Approach shows ANN, CNN and LSTM model respectively for speech emotion analysis using three distinct
emotional labels: anger, sadness, and happiness. The approach involves the extraction of audio features,
specifically Mel-frequency cepstral coefficients (MFCC), Pitch Chroma Patterns (PCP), and
Linear Prediction Coefficients (LPC), to capture relevant information from the raw audio signals.
The proposed methodology employs a threefold strategy, wherein separate models are trained for each emotion category.
This tailored approach aims to enhance the model's sensitivity to the subtle nuances and distinctive patterns associated with anger,
sadness, and happiness. The audio datasets used for training and evaluation consist of a diverse set of samples encompassing various
speakers, contexts, and emotional intensities.
The feature extraction process involves transforming the raw audio signals into representative feature vectors,
which are then used as input to the Neural network architecture. The network is designed to learn and discriminate between
the unique acoustic patterns characteristic of each emotion class. Training is performed using supervised learning
techniques, with labeled emotion data guiding the network towards accurate classification.
All three types of neural network models performed relatively well with MFCC features.
MFCC features, which capture spectral and temporal characteristics of audio signals,
seem to be effective for speech emotion analysis across all model architectures.

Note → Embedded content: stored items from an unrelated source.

/-- A read served at the home for an origin (R104, R108): the origin merges the stamp of the write it read. -/
def State.homeServe (s : State) (o l key : Nat) (chan : Bool) : (LineVal × Bool) × State :=
  let (r, s) := s.homeLine l key chan
  (r, { s with clocks := s.clocks.set o (clockMax (s.clock o) (s.lineStamp l)) })

/-- A read of a hart served at the home: the writes of its cluster to the line come first (R105). -/
def State.homeRead (s : State) (cluster l key : Nat) (chan : Bool) : (LineVal × Bool) × State :=
  (s.drainLine cluster l).homeServe (originOf cluster) l key chan

/-! ### The cluster cache -/

/-- The set of a line in a cluster cache (log 10). -/
def ccSet (l : Nat) : Nat := l % 2048

/-- A cluster-cache line goes out with its whole dirty mask (R44, R108). -/
def State.ccSend (s : State) (c : CLine) : State := s.send c.owner c.line c.key false c.data c.dirty c.poison

/-- A cluster-cache line is replaced: written back if dirty, and dropped. -/
def State.ccEvict (s : State) (c : CLine) : State :=
  let s := s.ccSend c
  { s with cc := cacheDrop s.cc c.owner c.line }

/-- A gathered line of cluster `o` beside a line that the cluster cache has just filled: it never returns an older value
than the ordinary line (R49, R106). An element that the line holds in part drops the gathered line, and so does an element of a poisoned
line, of which no ordinary access gets a value (R75). -/
def GLine.refresh (g : GLine) (o l : Nat) (d : LineVal) (bad : Bool) : Option GLine :=
  if g.owner ≠ o then some g else
    let inside (a : Nat) : Bool := 128 * l ≤ a && a + g.size ≤ 128 * (l + 1)
    let touches (a : Nat) : Bool := a < 128 * (l + 1) && 128 * l < a + g.size
    if g.elems.any (fun e => touches e.1 && (bad || !inside e.1)) then none
    else
      let put (e : Nat × Word) : Nat × Word :=
        if inside e.1 then (e.1, BitVec.ofNat 64 (lineGet d (e.1 % 128) g.size)) else e
      some { g with elems := g.elems.map put }

/-- The gathered lines of a cluster after an ordinary fill. -/
def State.refreshGath (s : State) (o l : Nat) (d : LineVal) (bad : Bool) : State :=
  { s with gath := s.gath.filterMap fun g => g.refresh o l d bad }

/-- A gathered line put in front as the most recently used one, in place of the one with its tag (R46). -/
def State.gathPut (s : State) (g : GLine) : State :=
  { s with gath := { g with age := s.nd } :: s.gath.filter fun h =>
      !(h.owner == g.owner && h.first == g.first && h.step == g.step && h.size == g.size && h.part == g.part && h.asid == g.asid) }

/-- Room in a set of cluster cache `o`: where its 16 ways are taken, the least recently used line leaves it, an ordinary or a
gathered one (R42, R47). A gathered line stands in the set of its first element's address (log 10). -/
def State.ccRoom (s : State) (o set : Nat) : State :=
  let ord := s.cc.filter fun c => c.owner == o && ccSet c.line == set
  let gat := s.gath.filter fun g => g.owner == o && ccSet (g.first / 128) == set
  if ord.length + gat.length < 16 then s else
    match gat.getLast?, ord.getLast? with
    | some g, some c => if g.age < c.age then { s with gath := s.gath.filter (· != g) } else s.ccEvict c
    | some g, none => { s with gath := s.gath.filter (· != g) }
    | none, some c => s.ccEvict c
    | none, none => s

/-- A line of a cluster cache as the most recently used one. -/
def State.ccPut (s : State) (c : CLine) : State := { s with cc := cachePut s.cc { c with age := s.nd } }

/-- The line of `l` in cluster cache `o`, filled or refetched from its home as R42 and R44 say. A refetched line whose 128 bytes
are all its own writes takes no poison from the home (R75). -/
def State.ccFetch (s : State) (o l key : Nat) : CLine × State :=
  match cacheFind s.cc o l with
  | some c =>
    if c.stale then
      let ((d, p), s) := s.homeRead o l c.key false
      let c := { c with data := mergeLine d c.data c.dirty, stale := false,
                        poison := (p && c.dirty != fullMask) || (c.poison && c.dirty != 0) }
      (c, (s.ccPut c).refreshGath o l c.data c.poison)
    else (c, s.ccPut c)
  | none =>
    let s := s.ccRoom o (ccSet l)
    let ((d, p), s) := s.homeRead o l key false
    let c : CLine := { owner := o, line := l, data := d, poison := p, key := key }
    (c, (s.ccPut c).refreshGath o l d p)

/-- Byte `k` of a mask, false outside the line. -/
def maskAt (m : ByteMask) (k : Int) : Bool := 0 ≤ k && k < 128 && m.getLsbD k.toNat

The performance with PCP features varied across models but generally resulted in moderate accuracy.
While PCP features showed reasonable performance, they did not consistently outperform
MFCC features, suggesting that they may not be as informative for speech emotion analysis in this context.
LCP features consistently yielded lower accuracies across all models.

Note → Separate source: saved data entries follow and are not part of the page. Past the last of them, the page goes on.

/-- The partials among `l` that may arrive next: not one before which its sender has sent another of them (R333). -/
def State.mayArrive (s : State) (c : BankCmd) (l : List Nat) : List Nat :=
  l.filter fun j =>
    (s.boxes.takeWhile fun m => !(m.cmd == c.id && m.block == j)).all fun m =>
      m.cmd != c.id || m.src != c.channel (32 * j) || !l.contains m.block

/-- The partials of a reduce that have not arrived, in a free order that keeps the order of each sender's messages (R329, R333). -/
def State.arrival (s : State) (c : BankCmd) : Nat → List Nat → List Nat
  | 0, _ => []
  | fuel + 1, l =>
    let may := s.mayArrive c l
    if may = [] then []
    else
      let j := may.getD (Config.pick s.nd (100 + fuel) % may.length) 0
      j :: s.arrival c fuel (l.filter (· != j))

/-- The rest of a reduce: every partial that has not arrived arrives, and D is written (R329). -/
def State.reduceRest (s : State) (c : BankCmd) : State :=
  let nb := ceilDiv c.n 32
  let left := (List.range nb).filter fun j => !c.seen.contains j
  let acc := (s.arrival c nb left).foldl (fun (a : Option (BitVec 32)) j => match s.partialOf c j with
    | .ok x => some (foldPartial c.ty a x)
    | .error _ => a) c.acc
  s.bankPut c c.d 32 (acc.getD 0).toNat

/-- The unit of element `i` is completed when the unit at `bad` stops the command: its message has been sent, or its own core has reached
every unit before `bad`, and each other core has gone on freely far, up to its own first stop among the state's (R328, R330). -/
def State.unitDone (s : State) (c : BankCmd) (bad i : Nat) : Bool :=
  let ch := c.channel i
  s.unitSent c i ||
    (if ch = c.channel bad then i < bad
     else i < Config.pick s.nd (1000 + ch) % (c.n + 1) && (s.firstBads c).all fun x => c.channel x.1 != ch || i < x.1)

/-- What a stopped command leaves: CNT elements done, with what other cores completed above them (R326, R330). -/
def State.bankStop (s : State) (c : BankCmd) (ready : Nat → Bool) (cause : Nat) : Nat × State :=
  let done := (c.units.takeWhile ready).length
  let cnt := if c.kind = 2 then 0 else if c.kind = 1 then 32 * done else done
  let out := if c.kind = 2 then s else s.bankWrites c ready
  (cnt, out.bankDone c true cause cnt)

/-! ### The budget (R319, R350) -/

/-- The budgets of its channels grant a command those of its accesses that `need` picks, one by one while the credit lasts (R350); all
of them, where the answer is true. -/
def State.bankPay (s : State) (c : BankCmd) (need : Bool × Nat → Bool) : Bool × State :=
  if !c.owed.any need then (true, s)
  else
    let (left, s) := c.owed.foldl (fun (acc : List (Bool × Nat) × State) q =>
      match chanOf c.pages q.2 with
      | none => acc
      | some ch =>
        if need q && acc.2.mayWork ch .bank then (acc.1, acc.2.charge ch .bank 1) else (acc.1 ++ [q], acc.2)) ([], s)
    (!left.any need, s.mapBank c.id fun b => { b with owed := left })

/-- A command stops as the unit at `bad` does: the accesses of the units that are done, the reads of that unit, and BDONE (R330). -/
def BankCmd.stopNeeds (c : BankCmd) (done : List Nat) (bad : Nat) (q : Bool × Nat) : Bool :=
  if q.1 then q.2 == c.recVa.toNat || (done.flatMap c.unitWrites).contains q.2
  else ((done ++ [bad]).flatMap c.unitReads).contains q.2

/-- How far a `bcmd` has come: it waits for its budgets, it has ended, or it has stopped with a cause and CNT. -/
inductive BankEnd where
  | waits
  | ended
  | stopped (cause cnt : Nat)
  deriving DecidableEq, Repr

/-- A `bcmd` goes on (R328-R330): where the budgets have granted what it accesses until then, it runs to its end, or stops at the first
unit of a core that traps or meets poison, and BDONE is written. The lines of units that it does not reach are neither charged nor met. -/
def State.runBank (s : State) (c : BankCmd) : BankEnd × State :=
  let all := s.bankMeet c (s.unread c c.units)
  match all.firstBad c with
  | some (i, e) =>
    let ready := all.unitDone c i
    let done := c.units.filter ready
    let (go, t) := s.bankPay c (c.stopNeeds done i)
    if !go then (.waits, t)
    else
      let (cnt, t) := (t.bankMeet c (s.unread c (done ++ [i]))).bankStop c ready e
      (.stopped e cnt, t.dropBank c.id)
  | none =>
    let (go, t) := s.bankPay c fun _ => true
    if !go then (.waits, t)
    else
      let t := t.bankMeet c (s.unread c c.units)
      let t := if c.kind = 2 then t.reduceRest c else t.bankWrites c fun _ => true
      (.ended, (t.bankDone c false 0 c.n).dropBank c.id)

The models struggled to effectively leverage linear predictive coding features,
indicating that these features might not be well-suited for capturing the nuances of speech emotions
in the given dataset.
For speech emotion analysis, MFCC features consistently demonstrated the best performance across all three neural network architectures, indicating their effectiveness in capturing relevant patterns for this task.
PCP features showed moderate performance, suggesting their potential utility but not reaching the same level of effectiveness as MFCC features.
LCP features consistently resulted in lower accuracies, indicating limited suitability for speech emotion analysis in the context of the employed models and dataset.
The choice of feature representation is crucial in audio-based tasks, and the success of MFCC features in this study suggests their importance
for capturing the discriminative characteristics of speech emotions.
| Model | Feature | Training Accuracy | Testing Accuracy |
|---|---|---|---|
| ANN | MFCC | 76.87% | 71.38% |
| PCP | 59.76% | 59.13% | |
| LCP | 37.57% | 40.25% | |
| CNN | MFCC | 99.83% | 73.23% |
| PCP | 56.35% | 57.12% | |
| LCP | 33.54% | 32.20% | |
| LSTM/RNN | MFCC | 66.58% | 63.57% |
| PCP | 51.70% | 51.55% | |
| LCP | 39.39% | 43.03% |